**Exercise aim:** Below are some entries; state how many of their lines include the word "register" and give no more than that number.

**Stored items from a collection:**
-------
/-- A write of slot k's register r: 0 CTRL, 1 MAG, 2 RATE, 3 COUNT, which is read only (Table 20-9). -/
def ptbSlot (k r word : Nat) (s : State) : State :=
  let p := Page.ptb
  let ty := rd s p (F.PTB_CTRL_TYPE k)
  match r with
  | 0 => ptbCtrl k word s
  | 1 => if ptbMagOk ty word then wr s p (F.PTB_MAG k) word else fltEvent s p 1
  | 2 => if ptbRateOk ty (word % 32) then wr s p (F.PTB_RATE k) word else fltEvent s p 1
  | _ => s

/-- PTB_SLOT_WRITE (R499). -/
def execPtbSlotWrite (m k r word : Nat) (s : State) : Host.Outcome State Fault Refusal :=
  .next (takeIn m (writeReq m (pageBase .ptb + 0x110 + 0x10 * k + 4 * r) word) false (fun s => asWriter s m .ptb (0x110 + 0x10 * k + 4 * r) true (ptbSlot k r word)) s)

/-- The parity bit of a register is inverted (R499, type 8): of the page with a block type and an instance. -/
def ptbParity (ty inst off : Nat) (s : State) : State :=
  match allPages.find? fun p => pageType p == ty && pageInst p == inst with
  | some p =>
    if (rowsOf p).any fun r => (List.range (max 1 r.count)).any fun i => (r.fld i).off == off && isConfig p (r.fld i, r) then flipParity (pageBase p + off) s else s
  | none => s

/-- What an injection of a slot does (Table 20-7): to the next grant of a bank's write port, the decisions, the next request of a class, a furrow's room, the next frame or
event message of a port, the next block of a partition, a register's parity, the engine's caravan. CORE cycles are counted in ticks of 16. Type 10 acts on each edge as it is
accepted. -/
def ptbInject (k : Nat) (s : State) : State :=
  let p := Page.ptb
  let a := rd s p (F.PTB_CTRL_A k)
  let b := rd s p (F.PTB_CTRL_B k)
  let mag := rd s p (F.PTB_MAG k)
  match rd s p (F.PTB_CTRL_TYPE k) with
  | 1 => { s with lcs := { s.lcs with grantWait := tabPut 0 s.lcs.grantWait a (disTick s + (mag + 15) / 16) } }
  | 3 => { s with lcs := { s.lcs with memLat := tabPut (0, 0) s.lcs.memLat a (b, mag) } }
  | 6 => { s with lcs := { s.lcs with txDelay := tabPut (0, 0) s.lcs.txDelay a (b, mag) } }
  | 7 => { s with lcs := { s.lcs with rsNext := tabPut 0 s.lcs.rsNext (2 * a + mag) b } }
  | 2 => { s with lcs := { s.lcs with stall := s.lcs.stall + mag } }
  | 4 => { s with lcs := { s.lcs with noRoom := tabPut 0 s.lcs.noRoom a (disTick s + (mag + 15) / 16) } }
  | 5 => { s with lcs := { s.lcs with drops := tabPut 0 s.lcs.drops (2 * a + mag) b } }
  | 8 => ptbDisarm k (ptbParity a b mag s)
  | 9 => ptbDisarm k (machineCheck a 5 s)
  | _ => s

/-- A slot can inject: armed, the page unlocked and not in its safe state; MCHK waits for the next caravan handed to its engine. -/
def ptbLive (s : State) (k : Nat) : Bool :=
  rdb s .ptb (F.PTB_CTRL_EN k) && rdb s .ptb F.PTB_STAT_UNLOCKED && !pageSafe s .ptb &&
  (rd s .ptb (F.PTB_CTRL_TYPE k) != 9 || (engOf s (rd s .ptb (F.PTB_CTRL_A k))).work.any fun w => !w.ptbOld)

/-- PTB_INJECTION (R499): of slot k. -/
def execPtbInjection (k : Nat) (s : State) : Host.Outcome State Fault Refusal :=
  .next (if ptbLive s k then ptbInject k (incSat s .ptb (F.PTB_COUNT k)) else s)

end Sys2Proof.Machine
end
-------
**Written response:** 3